The dependent variable is health care costs (in US dollars) declared over 2020 or “costs” for short.
The independent variables are sex, age, drinking, smoking and exercise.
Our scientist thinks that each independent variable has a linear relation with health care costs. He therefore decides to fit a multiple linear regression model. The final model will predict costs from all independent variables simultaneously.
Data Checks and Descriptive Statistics
Before running multiple regression, first make sure that
- the dependent variable is quantitative;
- each independent variable is quantitative or dichotomous;
- you have sufficient sample size.
A visual inspection of our data shows that requirements 1 and 2 are met: sex is a dichotomous variable and all other relevant variables are quantitative. Regarding sample size, a general rule of thumb is that you want to
use at least 15 independent observations
for each independent variable you'll include. In our example, we'll use 5 independent variables so we need a sample size of at least N = (5 · 15 =) 75 cases. Our data contain 525 cases so this seems fine.

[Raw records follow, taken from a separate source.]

/-- The end of the last reset held leaves the reset values, the cause of the kind begun last, the node number of the
straps, the supply judged, and the start-up status frame in transmission. -/
def Obligations.LastResetEndLeavesResetValues : Prop :=
  ∀ (k : ResetKind) (straps : BitVec 6) (low : Bool) (s : State),
    resetHeld k s.resets = true → (∀ j, j ≠ k → resetHeld j s.resets = false) →
    ∃ t, exec (endCommand k straps low) s = .next t ∧ BlocksAtReset t
      ∧ inReset t = false ∧ t.resets.cause = s.resets.lastBegun ∧ t.node = straps
      ∧ t.monitor.supplyLow = low ∧ t.monitor.alert = low
      ∧ (∀ f, faultRecord f t =
          if low = true ∧ f = .supplyLow then { active := true, latched := true, occurrences := 1 }
          else FaultRecord.atReset)
      ∧ t.monitor.interval = none ∧ t.monitor.statusSeq = 1 ∧ t.monitor.statusWanted = false
      ∧ t.monitor.statusInHand = some 0 ∧ t.tx.cockpit.sending = some 0
      ∧ (buffer 0 t).bytes = withCheck (headerBytes 7 (statusStream straps) 0 18 ++ stateRecord t)
      ∧ (buffer 0 t).state = .sending ∧ (buffer 0 t).arrival = s.now ∧ (buffer 0 t).arrivalPort = none
      ∧ (buffer 0 t).egress = some .cockpit ∧ (buffer 0 t).retainer = none
      ∧ (∀ b, b ≠ 0 → buffer b t = Buffer.empty) ∧ t.tx.chassis = Transmitter.atReset
      ∧ t.tx.cockpit = { Transmitter.atReset with runCount := 1, sending := some 0 }
      ∧ t.monitor.quietPorts = { cockpit := false, chassis := false } ∧ t.monitor.retryDue = false
      ∧ t.pool.releaseNotice = false

/-! ## Receivers and the pool -/

/-- A frame start and a line fault end the frame in progress: counted in HEADER and BODY, its buffer released in
BODY; the receiver is then in HEADER or IDLE, and nothing else changes but a notice of the release. -/
def Obligations.FrameStartAndLineFaultEndTheFrame : Prop :=
  ∀ (p : Port) (s : State), inReset s = false →
    let r := s.rx.get p
    let count := if cutIsCounted r.phase then bump r.checkError else r.checkError
    ∃ t u, exec (.frameStart p) s = .next t ∧ exec (.lineFault p) s = .next u
      ∧ t.rx.get p = { r with phase := .header, checkError := count }
      ∧ u.rx.get p = { r with phase := .idle, checkError := count }
      ∧ (∀ b, buffer b t = if phaseBuffer r.phase = some b then Buffer.empty else buffer b s)
      ∧ (∀ b, buffer b u = if phaseBuffer r.phase = some b then Buffer.empty else buffer b s)
      ∧ ReceptionOnly p s t ∧ ReceptionOnly p s u

/-- A header with a length of 33 to 255 makes a long frame: counted, no buffer claimed, 2 + length bytes discarded; the
end of the discard returns the receiver to IDLE. A frame whose check differs is released and counted, the receiver
returns to IDLE, and nothing else changes but a notice of the release. -/
def Obligations.LongAndDamagedFramesAreCounted : Prop :=
  (∀ (p : Port) (b0 b1 b2 b3 : Byte) (s : State), inReset s = false →
     ((s.rx.get p).phase = .header → 33 ≤ b3.toNat →
       exec (.headerComplete p b0 b1 b2 b3) s =
         .next
           { s with
             rx :=
               s.rx.set p
                 { s.rx.get p with phase := .discarding (b3.toNat + 2), long := bump (s.rx.get p).long } })
     ∧ (∀ n, (s.rx.get p).phase = .discarding n →
         exec (.discardEnd p) s = .next { s with rx := s.rx.set p { s.rx.get p with phase := .idle } }))
  ∧ ∀ (p : Port) (body : List Byte) (b : Token) (n : Nat) (s : State),
      inReset s = false → (s.rx.get p).phase = .body b n → n ≤ body.length →
      checkAgrees (receivedFrame b n body s) = false →
      ∃ t, exec (.frameEnd p body) s = .next t
        ∧ t.rx.get p = { s.rx.get p with phase := .idle, checkError := bump (s.rx.get p).checkError }
        ∧ buffer b t = Buffer.empty ∧ (∀ c, c ≠ b → buffer c t = buffer c s) ∧ ReceptionOnly p s t

/-- A header with a length of 0 to 32 claims the FREE buffer with the lowest token when the free count exceeds
ORIGIN_RESERVE, and is otherwise counted as an overrun with the pool unchanged. -/
def Obligations.ArrivalClaimKeepsTheReserve : Prop :=
  ∀ (p : Port) (b0 b1 b2 b3 : Byte) (s : State), inReset s = false → (s.rx.get p).phase = .header → b3.toNat ≤ 32 →
    (originReserve s < freeCount s →
      ∃ b t, exec (.headerComplete p b0 b1 b2 b3) s = .next t
        ∧ (buffer b s).state = .free ∧ (∀ c, c < b → (buffer c s).state ≠ .free)
        ∧ buffer b t =
            { state := .receiving, arrival := s.now, arrivalPort := some p, egress := none, retainer := none,
              bytes := [b0, b1, b2, b3] }
        ∧ (∀ c, c ≠ b → buffer c t = buffer c s) ∧ freeCount t + 1 = freeCount s
        ∧ t = { s with rx := s.rx.set p { s.rx.get p with phase := .body b (b3.toNat + 2) }, pool := t.pool })
    ∧ (freeCount s ≤ originReserve s →
        exec (.headerComplete p b0 b1 b2 b3) s =
          .next
            { s with
              rx :=
                s.rx.set p
                  { s.rx.get p with
                    phase := .discarding (b3.toNat + 2), overrun := bump (s.rx.get p).overrun } })

/-- A good frame is counted, reloads the quiet timer, returns the receiver to IDLE and takes the port out of the
qualifier of LINK_QUIET, which becomes inactive when the qualifier empties; the state is then that of its
classification. -/
def Obligations.GoodFrameIsCountedHeardAndClassified : Prop :=
  ∀ (p : Port) (body : List Byte) (b : Token) (n : Nat) (s : State),
    inReset s = false → (s.rx.get p).phase = .body b n → n ≤ body.length →
    checkAgrees (receivedFrame b n body s) = true →
    let heard := reportPortHeard p (countGood p b (setBytes b (receivedFrame b n body s) s))
    ∃ t, exec (.frameEnd p body) s = .next t ∧ t = classify p b heard
      ∧ t.rx =
          s.rx.set p
            { s.rx.get p with
              phase := .idle, good := bump (s.rx.get p).good, quiet := startUnlessZero (quietTime s) }
      ∧ t.monitor.quietPorts =
          (if severity .linkQuiet s = 0 then s.monitor.quietPorts else s.monitor.quietPorts.set p false)
      ∧ faultRecord .linkQuiet t =
          (if s.monitor.quietPorts.get p = true ∧ s.monitor.quietPorts.get p.opposite = false then
            takenRecord (severity .linkQuiet s) false (faultRecord .linkQuiet s)
          else faultRecord .linkQuiet s)
      ∧ (buffer b (countGood p b (setBytes b (receivedFrame b n body s) s))).state = .held
      ∧ t.envelope = s.envelope ∧ t.classifier.table = s.classifier.table ∧ t.channels.table = s.channels.table
      ∧ t.agent.params = s.agent.params ∧ t.agent.stage = s.agent.stage ∧ t.resets = s.resets ∧ t.node = s.node

/-! ## Classification -/

/-- An entry matches a frame exactly when it is enabled, its ports allow the arrival port, its kind set holds the kind,
and the stream equals base at every bit that is clear in mask. -/
def Obligations.EntryMatchesByFourConditions : Prop :=
  ∀ (e : StreamEntry) (p : Port) (frame : List Byte),
    entryMatches e p frame = true ↔
      e.enabled = true ∧ (e.ports = .both ∨ (e.ports = .cockpit ∧ p = .cockpit) ∨ (e.ports = .chassis ∧ p = .chassis))
        ∧ kindIn (frameKind frame) e.kinds = true
        ∧ ∀ i, i < 12 → e.mask.getLsbD i = false → (frameStream frame).getLsbD i = e.base.getLsbD i

/-- Outside open mode the first entry that matches is counted and acts; with none, the default action does, counted on
the default counter; in open mode the frame goes to TRANSIT of the opposite port; a request to self goes to the agent
in either case. -/
def Obligations.ClassificationTakesTheFirstMatch : Prop :=
  ∀ (p : Port) (b : Token) (s : State),
    let frame := (buffer b s).bytes
    (requestToSelf frame s = true → classify p b s = takeRequest b p s)
    ∧ (requestToSelf frame s = false → s.classifier.openMode = true →
        classify p b s = enqueue p.opposite .transit b s)
    ∧ (requestToSelf frame s = false → s.classifier.openMode = false →
        (∀ i, entryMatches (look s.classifier.table i) p frame = true →
            (∀ j, j < i → entryMatches (look s.classifier.table j) p frame = false) →
            classify p b s = perform (look s.classifier.table i) p b (countMatch i s)
              ∧ (look (countMatch i s).classifier.matched i) = bump (look s.classifier.matched i))
        ∧ ((∀ i, entryMatches (look s.classifier.table i) p frame = false) →
            classify p b s = defaultDisposition p b s))

/-! ## Sample channels -/

/-- The six actions of a matched entry and the default action: which queue of the opposite port, released or delivered,
taps before forwarding or releasing; tapping leaves the frame as it is in a buffer that is not FREE and stands in no
queue, as the frame under classification does. That the signals of the taps come before the forwarding or the release
is the model's choice for TAP_FORWARD and TAP_ABSORB (notes/assumptions/28.md). -/
def Obligations.ActionsDisposeOfTheFrame : Prop :=
  ∀ (e : StreamEntry) (p : Port) (b : Token) (s : State),
    let frame := (buffer b s).bytes
    let queue : Queue := if e.urgent then .priority else .transit
    let tapped := tapFrame frame e.taps s
    let defaulted := { s with classifier := { s.classifier with defaulted := bump s.classifier.defaulted } }
    (e.action = .forward → perform e p b s = enqueue p.opposite queue b s)
    ∧ (e.action = .tapForward → perform e p b s = enqueue p.opposite queue b tapped)
    ∧ (e.action = .tapAbsorb → perform e p b s = releaseBuffer b tapped ∧ buffer b (perform e p b s) = Buffer.empty)
    ∧ (e.action = .shape → perform e p b s = shape p b e.taps e.urgent s)
    ∧ (e.action = .ackTrack →
        perform e p b s = releaseBuffer b (deliverAck e.drive (framePayload frame) s)
          ∧ buffer b (perform e p b s) = Buffer.empty)
    ∧ (e.action = .drop → perform e p b s = releaseBuffer b s ∧ buffer b (perform e p b s) = Buffer.empty)
    ∧ (defaultAction s = 6 →
        defaultDisposition p b s = releaseBuffer b defaulted ∧ buffer b (defaultDisposition p b s) = Buffer.empty)
    ∧ (defaultAction s ≠ 6 → defaultDisposition p b s = enqueue p.opposite .transit b defaulted)
    ∧ ((buffer b s).state ≠ .free → b ∉ queuedTokens s → buffer b tapped = buffer b s)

Keep in mind, however, that we may not be able to use all N = 525 cases if there's any missing values in our variables.
Let's now proceed with some quick data checks. I strongly encourage you to at least
- run basic histograms over all variables. Check if their frequency distributions look plausible. Are there any outliers? Should you specify any missing values?
- inspect a scatterplot for each independent variable (x-axis) versus the dependent variable (y-axis).A handy tool for doing just that is downloadable from SPSS - Create All Scatterplots Tool. Do you see any curvilinear relations or anything unusual?
- run descriptive statistics over all variables. Inspect if any variables have any missing values and -if so- how many.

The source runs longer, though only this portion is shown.